Exercise - When the line containing "ill-formed term -/" is reached, include it and end there; set down verbatim every line before it, starting at the top of the records.

Material for this exercise -
-- ==== Sys2Proof/Tests/Slice0.lean ====
section
/-! SUPPORT. The model's own tests: ill-formed terms, written-out words, one step per instruction on small states
(expected values from 95_test_vectors.md and the rules' examples), and a witness of the hypotheses of each statement. -/

namespace Sys2Proof.Tests

open Sys2Proof Sys2Proof.Machine Sys2Proof.Spec

/-! ## Well-formedness: each check refuses an ill-formed term -/

theorem test_nbitsInWord : (Instr.pack 0 33).wellFormed = false ∧ (Instr.pack 0 32).wellFormed = true := by decide
theorem test_pinInWord : (Instr.packNeutralParity 32).wellFormed = false ∧ (Instr.packNeutralParity 31).wellFormed = true := by
  decide
theorem test_selectorKnown : (Instr.hdrSet 8 0).wellFormed = false ∧ (Instr.stGet 7).wellFormed = true := by decide
theorem test_kindKnown : (Instr.setKind 8).wellFormed = false ∧ (Instr.setKind 7).wellFormed = true := by decide

/-! ## Decoding: one word per instruction, from the programs of 95_test_vectors.md and the layouts of 30_encoding.md -/

theorem test_decode_clear : decodeTableWord 64 0x0100000000000000 = some .clear := by decide
theorem test_decode_setStreamed : decodeTableWord 64 0x0200000000000000 = some .setStreamed := by decide
theorem test_decode_unpackInit : decodeTableWord 64 0x0300000000000000 = some .unpackInit := by decide
theorem test_decode_unpackSuccess : decodeTableWord 64 0x0400000000000000 = some .unpackSuccess := by decide
theorem test_decode_minBits : decodeTableWord 64 0x0500000000000100 = some (.minBits 0x100) := by decide
theorem test_decode_setKind : decodeTableWord 64 0x0607000000000000 = some (.setKind 7) := by decide
theorem test_decode_dataWords : decodeTableWord 64 0x0700000000000000 = some .dataWords := by decide
theorem test_decode_timeslices : decodeTableWord 64 0x0800000000000000 = some .timeslices := by decide
theorem test_decode_pack : decodeTableWord 64 0x10000900000001F3 = some (.pack 0x1F3 9) := by decide
theorem test_decode_packFlush : decodeTableWord 64 0x1100000000000000 = some .packFlush := by decide
theorem test_decode_unpack : decodeTableWord 64 0x1200140000000000 = some (.unpack 20) := by decide
theorem test_decode_packNeutral : decodeTableWord 64 0x2003040000000006 = some (.packNeutral 3 6 4) := by decide
theorem test_decode_packNeutralParity : decodeTableWord 64 0x2113000000000000 = some (.packNeutralParity 19) := by decide
theorem test_decode_unpackNeutral : decodeTableWord 64 0x2213010000000000 = some (.unpackNeutral 19 1) := by decide
theorem test_decode_unpackNeutralParityError :
    decodeTableWord 64 0x2303000000000000 = some (.unpackNeutralParityError 3) := by decide
theorem test_decode_hdrSet : decodeTableWord 64 0x3005000000000009 = some (.hdrSet 5 9) := by decide
theorem test_decode_hdrGet : decodeTableWord 64 0x3104000000000000 = some (.hdrGet 4) := by decide
theorem test_decode_hdrWord : decodeTableWord 64 0x3200000000000000 = some .hdrWord := by decide
theorem test_decode_hdrLoad : decodeTableWord 64 0x33000000C2453951 = some (.hdrLoad 0xC2453951) := by decide
theorem test_decode_wordType : decodeTableWord 64 0x34000000C2453951 = some (.wordType 0xC2453951) := by decide
theorem test_decode_wordId : decodeTableWord 64 0x35000000C2453951 = some (.wordId 0xC2453951) := by decide
theorem test_decode_wordFormat : decodeTableWord 64 0x36000000C2453951 = some (.wordFormat 0xC2453951) := by decide
theorem test_decode_wordSeqno : decodeTableWord 64 0x37000000C2453951 = some (.wordSeqno 0xC2453951) := by decide
theorem test_decode_wordModule : decodeTableWord 64 0x38000000C2453951 = some (.wordModule 0xC2453951) := by decide
theorem test_decode_stSet : decodeTableWord 64 0x390000000A800005 = some (.stSet 0x0A800005) := by decide
theorem test_decode_stGet : decodeTableWord 64 0x3A05000000000000 = some (.stGet 5) := by decide
theorem test_decode_stWord : decodeTableWord 64 0x3B00000000000000 = some .stWord := by decide
theorem test_decode_stLoad : decodeTableWord 64 0x3C000000D0053980 = some (.stLoad 0xD0053980) := by decide
theorem test_decode_write : decodeTableWord 64 0x4000000000000000 = some .write := by decide
theorem test_decode_readBegin : decodeTableWord 64 0x4100000000000000 = some .readBegin := by decide
theorem test_decode_readWord : decodeTableWord 64 0x42000000ABCDEF9D = some (.readWord 0xABCDEF9D) := by decide
theorem test_decode_fieldSet : decodeTableWord 64 0x500201050000000A = some (.fieldSet 2 1 5 10) := by decide
theorem test_decode_fieldGet : decodeTableWord 64 0x5102010500000000 = some (.fieldGet 2 1 5) := by decide
theorem test_decode_mpack : decodeTableWord 64 0x5200000000000000 = some .mpack := by decide
theorem test_decode_munpack : decodeTableWord 64 0x5300000000000000 = some .munpack := by decide
theorem test_decode_roiLoad : decodeTableWord 64 0x54000000A0000001 = some (.roiLoad 0xA0000001) := by decide
/-- V-H2: `wordId` 0xC, version 1, format 1, seqno 5, crate 3, module 9, slices2 5, slices1 1. -/
theorem test_decode_wordHeaderC : decodeTableWord 32 0xC2453951 = some (.wordHeaderC 1 1 5 3 9 5 1) := by decide
theorem test_decode_wordHeaderE : decodeTableWord 32 0xE2053902 = some (.wordHeaderE 1 0 5 3 9 0 2) := by decide
theorem test_decode_wordHeaderF : decodeTableWord 32 0xFFFFFFFF = some (.wordHeaderF 7 7 63 15 15 15 15) := by decide
/-- V-H3: `failingBCN` 0x2A, `bcnMismatch`, `glinkParity`. -/
theorem test_decode_wordStatus : decodeTableWord 32 0xDA853905 = some (.wordStatus 0x2A 5 3 9 0 0 0 0 0 1 0 1) := by decide
theorem test_decode_wordData00 : decodeTableWord 32 0x0000037A = some (.wordData00 0x37A) := by decide
theorem test_decode_wordData01 : decodeTableWord 32 0x579BFFFF = some (.wordData01 0x179BFFFF) := by decide
theorem test_decode_wordData10 : decodeTableWord 32 0xABCDEF9D = some (.wordData10 0x2BCDEF9D) := by decide
/-- V-E1: words that are not commands. -/
theorem test_decode_refused : decodeTableWord 64 0 = none ∧ decodeTableWord 64 0x0900000000000000 = none ∧
    decodeTableWord 64 0x0100000000000001 = none ∧ decodeTableWord 64 0x1001030000000005 = none := by decide

/-! ## Small states -/

/-- Parameters for tests: EX_U cut to channel 5, EX_N (95_test_vectors.md 2.4), a streamed layout, and a RoI word. -/
def block : Config where
  extraPins := 0
  neutralFill := 0
  streamMark := false
  payloadMax := none
  layouts :=
    [⟨⟨.cpm, 1, 1, 1, 5⟩, .serial ⟨false, [⟨0, 0, 5, 8⟩, ⟨1, 0, 5, 2⟩, ⟨2, 0, 5, 8⟩, ⟨3, 0, 5, 2⟩]⟩⟩,
     ⟨⟨.cmmEnergy, 1, 0, 2, 0⟩, .neutral ⟨4, [0, 1], [⟨0, 0, 0, 3⟩, ⟨1, 0, 1, 3⟩]⟩⟩,
     ⟨⟨.jem, 1, 1, 1, 5⟩, .serial ⟨true, [⟨0, 0, 0, 31⟩]⟩⟩]
  slicesHdr := []
  roiMatch := [⟨.cpmRoi, 0xF0000000, 0xA0000000⟩]
  roiLayout := [⟨.cpmRoi, 7, 1, 0, 4⟩]

/-- The state after reset of a block with these parameters. -/
def fresh : State := { State.reset with cfg := block }

/-- A block whose payload store is full from the start. -/
def full : State := { fresh with cfg := { block with payloadMax := some 0 } }

/-- A pack pass with ten bits held back. -/
def packing : State := { fresh with payload := [0xABCDEF9D], acc := 0x2A5, wcur := 10, pmode := .serial }

/-- An unpack pass over two words. -/
def unpacking : State := { fresh with payload := [0xABCDEF9D, 0x000002A5], pass := .unpack }

/-- P3 after its lines 2 and 3. -/
def lanes : State :=
  { (((fresh.setCursor 0 4).setParity 0 false).setCursor 3 4) with payload := [0x1, 0x9, 0x8, 0x1], pmode := .neutral }

/-- An unpack pass over the rows of `lanes` and the parity bit of pin 0. -/
def unlanes : State := { fresh with payload := [0x1, 0x9, 0x8, 0x1, 0x0], pass := .unpack }

/-- A block with the header of V-H2 and the kind and fields of P5. -/
def serialReady : State :=
  ({ fresh with kind := .cpm, hdr := 0xC2453951 }.setField 0 0 5 10 |>.setField 2 0 5 3 |>.setField 1 0 5 1)

/-- A block with the header and kind of P6, and two fields. -/
def neutralReady : State := { fresh with kind := .cmmEnergy, hdr := 0xE2053902 }.setField 0 0 0 5 |>.setField 0 0 1 7

/-- A sub-block received, with a trailer. -/
def received : State :=
  { fresh with kind := .cpm, hdr := 0xC2453951, payload := [0x000D00A0, 0x0000D00A], trl := 0xDA853905, rd := .done }

/-- The state a command leaves. -/
def after (i : Instr) (s : State) : State :=
  match exec i s with
  | .next t => t
  | .fault _ => s
  | .refused _ => s

/-- The response a command gives. -/
def answer (i : Instr) (s : State) : Option Response := (after i s).resp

Solution for this problem -
-- ==== Sys2Proof/Tests/Slice0.lean ====
section
/-! SUPPORT. The model's own tests: ill-formed terms, written-out words, one step per instruction on small states
(expected values from 95_test_vectors.md and the rules' examples), and a witness of the hypotheses of each statement. -/

namespace Sys2Proof.Tests

open Sys2Proof Sys2Proof.Machine Sys2Proof.Spec

/-! ## Well-formedness: each check refuses an ill-formed term -/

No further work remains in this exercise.